Lift out, unaltered, the lines of the material below between the line holding "<;> (unfold State.setPoint;" and the line holding "theorem State.setDoc_frame (s", counting both.

[DATA UNDER STUDY]
——

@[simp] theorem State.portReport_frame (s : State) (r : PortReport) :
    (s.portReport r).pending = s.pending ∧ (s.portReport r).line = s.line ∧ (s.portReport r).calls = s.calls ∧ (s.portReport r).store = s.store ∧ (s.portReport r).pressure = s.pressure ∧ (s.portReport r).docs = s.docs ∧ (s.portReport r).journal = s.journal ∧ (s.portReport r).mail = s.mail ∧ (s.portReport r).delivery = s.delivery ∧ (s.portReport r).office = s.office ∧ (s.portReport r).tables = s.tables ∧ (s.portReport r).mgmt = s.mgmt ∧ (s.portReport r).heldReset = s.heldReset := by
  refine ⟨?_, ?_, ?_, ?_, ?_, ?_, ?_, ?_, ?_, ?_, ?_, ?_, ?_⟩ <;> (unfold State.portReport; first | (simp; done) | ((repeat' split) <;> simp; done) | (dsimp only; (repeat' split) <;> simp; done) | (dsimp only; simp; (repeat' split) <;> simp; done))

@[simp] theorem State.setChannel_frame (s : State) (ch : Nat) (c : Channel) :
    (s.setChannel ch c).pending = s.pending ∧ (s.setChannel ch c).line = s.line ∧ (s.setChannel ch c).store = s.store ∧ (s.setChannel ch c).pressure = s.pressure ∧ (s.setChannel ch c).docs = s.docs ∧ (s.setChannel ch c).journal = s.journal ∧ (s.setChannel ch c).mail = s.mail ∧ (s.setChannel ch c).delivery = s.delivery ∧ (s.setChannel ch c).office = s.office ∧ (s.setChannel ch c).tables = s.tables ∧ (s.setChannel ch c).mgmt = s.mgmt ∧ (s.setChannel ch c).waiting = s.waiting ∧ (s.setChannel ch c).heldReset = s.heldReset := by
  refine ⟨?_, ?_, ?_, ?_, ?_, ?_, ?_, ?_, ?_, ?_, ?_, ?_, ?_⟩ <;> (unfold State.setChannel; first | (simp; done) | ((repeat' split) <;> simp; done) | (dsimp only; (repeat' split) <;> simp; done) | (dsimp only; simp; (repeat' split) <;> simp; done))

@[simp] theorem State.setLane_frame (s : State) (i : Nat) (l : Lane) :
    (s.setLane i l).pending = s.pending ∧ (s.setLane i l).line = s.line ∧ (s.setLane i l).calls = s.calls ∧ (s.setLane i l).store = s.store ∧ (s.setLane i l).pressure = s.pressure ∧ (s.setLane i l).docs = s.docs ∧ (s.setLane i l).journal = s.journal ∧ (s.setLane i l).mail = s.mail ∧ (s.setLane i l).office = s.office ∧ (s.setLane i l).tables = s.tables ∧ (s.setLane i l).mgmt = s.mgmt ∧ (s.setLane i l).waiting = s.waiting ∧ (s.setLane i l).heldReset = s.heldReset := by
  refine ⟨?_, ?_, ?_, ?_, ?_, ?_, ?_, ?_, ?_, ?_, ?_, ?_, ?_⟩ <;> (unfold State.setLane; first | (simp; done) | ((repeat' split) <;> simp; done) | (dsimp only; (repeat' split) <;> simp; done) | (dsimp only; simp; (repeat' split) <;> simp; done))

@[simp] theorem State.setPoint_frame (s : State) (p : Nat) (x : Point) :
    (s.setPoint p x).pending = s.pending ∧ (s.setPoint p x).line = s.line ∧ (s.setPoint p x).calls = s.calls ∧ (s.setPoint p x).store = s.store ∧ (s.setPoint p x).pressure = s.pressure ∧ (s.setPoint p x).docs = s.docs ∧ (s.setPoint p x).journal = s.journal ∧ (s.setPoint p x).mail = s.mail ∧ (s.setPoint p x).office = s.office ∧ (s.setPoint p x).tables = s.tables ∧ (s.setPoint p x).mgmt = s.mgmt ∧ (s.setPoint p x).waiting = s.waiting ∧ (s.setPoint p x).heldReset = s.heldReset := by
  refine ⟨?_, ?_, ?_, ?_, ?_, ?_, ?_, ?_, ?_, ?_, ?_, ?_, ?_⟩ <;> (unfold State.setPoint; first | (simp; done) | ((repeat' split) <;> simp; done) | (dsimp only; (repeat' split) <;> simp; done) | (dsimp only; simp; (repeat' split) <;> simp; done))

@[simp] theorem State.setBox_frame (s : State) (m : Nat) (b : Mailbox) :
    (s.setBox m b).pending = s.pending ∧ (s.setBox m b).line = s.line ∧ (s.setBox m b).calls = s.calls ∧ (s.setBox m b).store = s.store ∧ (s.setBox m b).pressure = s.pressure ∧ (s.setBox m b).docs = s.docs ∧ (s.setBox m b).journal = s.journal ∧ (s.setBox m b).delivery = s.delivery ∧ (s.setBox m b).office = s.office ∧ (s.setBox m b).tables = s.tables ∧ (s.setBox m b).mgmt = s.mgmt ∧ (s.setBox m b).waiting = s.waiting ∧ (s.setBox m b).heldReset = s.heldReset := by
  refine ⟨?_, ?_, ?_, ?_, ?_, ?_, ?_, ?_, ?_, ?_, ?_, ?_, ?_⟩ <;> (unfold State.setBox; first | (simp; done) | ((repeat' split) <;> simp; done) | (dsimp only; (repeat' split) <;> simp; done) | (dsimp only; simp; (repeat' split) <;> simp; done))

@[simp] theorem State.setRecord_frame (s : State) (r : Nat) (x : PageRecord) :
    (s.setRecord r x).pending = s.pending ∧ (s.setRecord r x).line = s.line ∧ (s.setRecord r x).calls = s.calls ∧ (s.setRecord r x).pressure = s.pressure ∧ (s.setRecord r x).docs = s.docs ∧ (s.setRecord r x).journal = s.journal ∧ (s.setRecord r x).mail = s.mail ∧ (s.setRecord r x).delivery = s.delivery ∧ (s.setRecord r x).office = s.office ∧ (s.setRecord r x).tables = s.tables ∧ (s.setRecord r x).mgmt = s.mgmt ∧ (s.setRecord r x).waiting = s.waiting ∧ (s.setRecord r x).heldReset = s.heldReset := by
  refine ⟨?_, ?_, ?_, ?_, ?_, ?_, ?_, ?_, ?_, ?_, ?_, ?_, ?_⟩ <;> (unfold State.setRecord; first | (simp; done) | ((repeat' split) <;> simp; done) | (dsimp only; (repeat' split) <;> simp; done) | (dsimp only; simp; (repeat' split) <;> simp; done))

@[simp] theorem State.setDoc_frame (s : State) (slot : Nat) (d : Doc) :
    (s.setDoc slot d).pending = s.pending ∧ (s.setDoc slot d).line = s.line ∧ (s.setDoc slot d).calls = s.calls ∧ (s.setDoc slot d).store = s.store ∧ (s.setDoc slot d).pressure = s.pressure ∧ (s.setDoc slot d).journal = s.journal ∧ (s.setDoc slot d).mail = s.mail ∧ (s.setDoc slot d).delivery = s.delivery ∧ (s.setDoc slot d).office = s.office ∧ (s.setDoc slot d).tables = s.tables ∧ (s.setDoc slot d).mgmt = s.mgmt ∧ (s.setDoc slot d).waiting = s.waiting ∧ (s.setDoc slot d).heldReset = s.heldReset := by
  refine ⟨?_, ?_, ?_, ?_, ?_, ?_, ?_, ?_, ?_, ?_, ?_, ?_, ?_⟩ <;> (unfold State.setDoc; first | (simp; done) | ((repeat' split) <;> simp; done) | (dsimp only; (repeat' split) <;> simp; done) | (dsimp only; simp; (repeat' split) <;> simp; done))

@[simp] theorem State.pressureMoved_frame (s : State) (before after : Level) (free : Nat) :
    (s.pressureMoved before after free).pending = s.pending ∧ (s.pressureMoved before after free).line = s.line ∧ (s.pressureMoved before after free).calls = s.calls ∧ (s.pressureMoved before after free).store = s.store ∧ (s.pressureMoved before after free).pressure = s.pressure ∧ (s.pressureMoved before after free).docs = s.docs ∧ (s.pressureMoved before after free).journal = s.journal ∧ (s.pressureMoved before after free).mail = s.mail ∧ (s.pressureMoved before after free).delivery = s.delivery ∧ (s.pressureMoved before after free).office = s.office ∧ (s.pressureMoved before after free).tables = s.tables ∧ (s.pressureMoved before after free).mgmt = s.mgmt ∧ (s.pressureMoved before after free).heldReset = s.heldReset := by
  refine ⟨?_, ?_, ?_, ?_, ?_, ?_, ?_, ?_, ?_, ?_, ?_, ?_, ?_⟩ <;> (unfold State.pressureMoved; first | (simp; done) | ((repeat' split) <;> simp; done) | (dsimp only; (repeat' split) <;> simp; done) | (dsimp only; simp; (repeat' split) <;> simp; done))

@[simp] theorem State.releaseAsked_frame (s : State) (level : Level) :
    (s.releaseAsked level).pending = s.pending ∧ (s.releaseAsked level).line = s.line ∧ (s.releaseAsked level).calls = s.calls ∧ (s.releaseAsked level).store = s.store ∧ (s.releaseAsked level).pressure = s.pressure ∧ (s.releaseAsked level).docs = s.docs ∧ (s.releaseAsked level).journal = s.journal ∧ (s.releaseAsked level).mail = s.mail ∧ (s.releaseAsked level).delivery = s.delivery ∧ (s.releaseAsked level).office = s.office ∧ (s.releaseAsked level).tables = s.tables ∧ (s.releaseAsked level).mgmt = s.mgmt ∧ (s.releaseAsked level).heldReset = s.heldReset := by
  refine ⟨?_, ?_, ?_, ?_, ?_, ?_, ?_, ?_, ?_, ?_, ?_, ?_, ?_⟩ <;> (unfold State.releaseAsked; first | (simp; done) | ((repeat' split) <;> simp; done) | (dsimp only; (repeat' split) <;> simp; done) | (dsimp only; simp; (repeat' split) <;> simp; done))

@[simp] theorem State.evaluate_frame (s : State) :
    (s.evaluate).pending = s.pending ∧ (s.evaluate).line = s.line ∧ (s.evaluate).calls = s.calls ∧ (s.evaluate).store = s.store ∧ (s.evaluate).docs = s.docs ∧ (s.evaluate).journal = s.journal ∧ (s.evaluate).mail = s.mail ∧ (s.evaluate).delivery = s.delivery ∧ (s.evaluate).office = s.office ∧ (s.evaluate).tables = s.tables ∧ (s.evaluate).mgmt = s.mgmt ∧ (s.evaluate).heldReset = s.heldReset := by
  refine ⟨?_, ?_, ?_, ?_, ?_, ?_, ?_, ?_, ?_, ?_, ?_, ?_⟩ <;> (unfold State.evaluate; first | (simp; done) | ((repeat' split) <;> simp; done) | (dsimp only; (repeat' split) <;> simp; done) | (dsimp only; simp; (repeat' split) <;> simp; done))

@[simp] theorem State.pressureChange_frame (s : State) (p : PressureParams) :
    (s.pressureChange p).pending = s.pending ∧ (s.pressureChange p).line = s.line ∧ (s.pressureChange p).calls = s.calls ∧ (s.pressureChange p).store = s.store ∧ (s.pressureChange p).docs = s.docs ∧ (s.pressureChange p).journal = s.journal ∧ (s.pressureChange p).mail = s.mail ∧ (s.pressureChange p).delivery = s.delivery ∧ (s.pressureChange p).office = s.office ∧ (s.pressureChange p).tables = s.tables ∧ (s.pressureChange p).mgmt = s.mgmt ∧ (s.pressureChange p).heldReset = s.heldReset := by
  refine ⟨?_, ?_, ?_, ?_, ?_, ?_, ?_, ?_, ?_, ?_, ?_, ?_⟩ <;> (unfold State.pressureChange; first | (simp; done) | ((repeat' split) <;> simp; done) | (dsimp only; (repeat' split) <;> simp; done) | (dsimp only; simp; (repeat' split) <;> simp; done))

——

[ANSWER TO THIS PROBLEM]
  refine ⟨?_, ?_, ?_, ?_, ?_, ?_, ?_, ?_, ?_, ?_, ?_, ?_, ?_⟩ <;> (unfold State.setPoint; first | (simp; done) | ((repeat' split) <;> simp; done) | (dsimp only; (repeat' split) <;> simp; done) | (dsimp only; simp; (repeat' split) <;> simp; done))

@[simp] theorem State.setBox_frame (s : State) (m : Nat) (b : Mailbox) :
    (s.setBox m b).pending = s.pending ∧ (s.setBox m b).line = s.line ∧ (s.setBox m b).calls = s.calls ∧ (s.setBox m b).store = s.store ∧ (s.setBox m b).pressure = s.pressure ∧ (s.setBox m b).docs = s.docs ∧ (s.setBox m b).journal = s.journal ∧ (s.setBox m b).delivery = s.delivery ∧ (s.setBox m b).office = s.office ∧ (s.setBox m b).tables = s.tables ∧ (s.setBox m b).mgmt = s.mgmt ∧ (s.setBox m b).waiting = s.waiting ∧ (s.setBox m b).heldReset = s.heldReset := by
  refine ⟨?_, ?_, ?_, ?_, ?_, ?_, ?_, ?_, ?_, ?_, ?_, ?_, ?_⟩ <;> (unfold State.setBox; first | (simp; done) | ((repeat' split) <;> simp; done) | (dsimp only; (repeat' split) <;> simp; done) | (dsimp only; simp; (repeat' split) <;> simp; done))

@[simp] theorem State.setRecord_frame (s : State) (r : Nat) (x : PageRecord) :
    (s.setRecord r x).pending = s.pending ∧ (s.setRecord r x).line = s.line ∧ (s.setRecord r x).calls = s.calls ∧ (s.setRecord r x).pressure = s.pressure ∧ (s.setRecord r x).docs = s.docs ∧ (s.setRecord r x).journal = s.journal ∧ (s.setRecord r x).mail = s.mail ∧ (s.setRecord r x).delivery = s.delivery ∧ (s.setRecord r x).office = s.office ∧ (s.setRecord r x).tables = s.tables ∧ (s.setRecord r x).mgmt = s.mgmt ∧ (s.setRecord r x).waiting = s.waiting ∧ (s.setRecord r x).heldReset = s.heldReset := by
  refine ⟨?_, ?_, ?_, ?_, ?_, ?_, ?_, ?_, ?_, ?_, ?_, ?_, ?_⟩ <;> (unfold State.setRecord; first | (simp; done) | ((repeat' split) <;> simp; done) | (dsimp only; (repeat' split) <;> simp; done) | (dsimp only; simp; (repeat' split) <;> simp; done))

@[simp] theorem State.setDoc_frame (s : State) (slot : Nat) (d : Doc) :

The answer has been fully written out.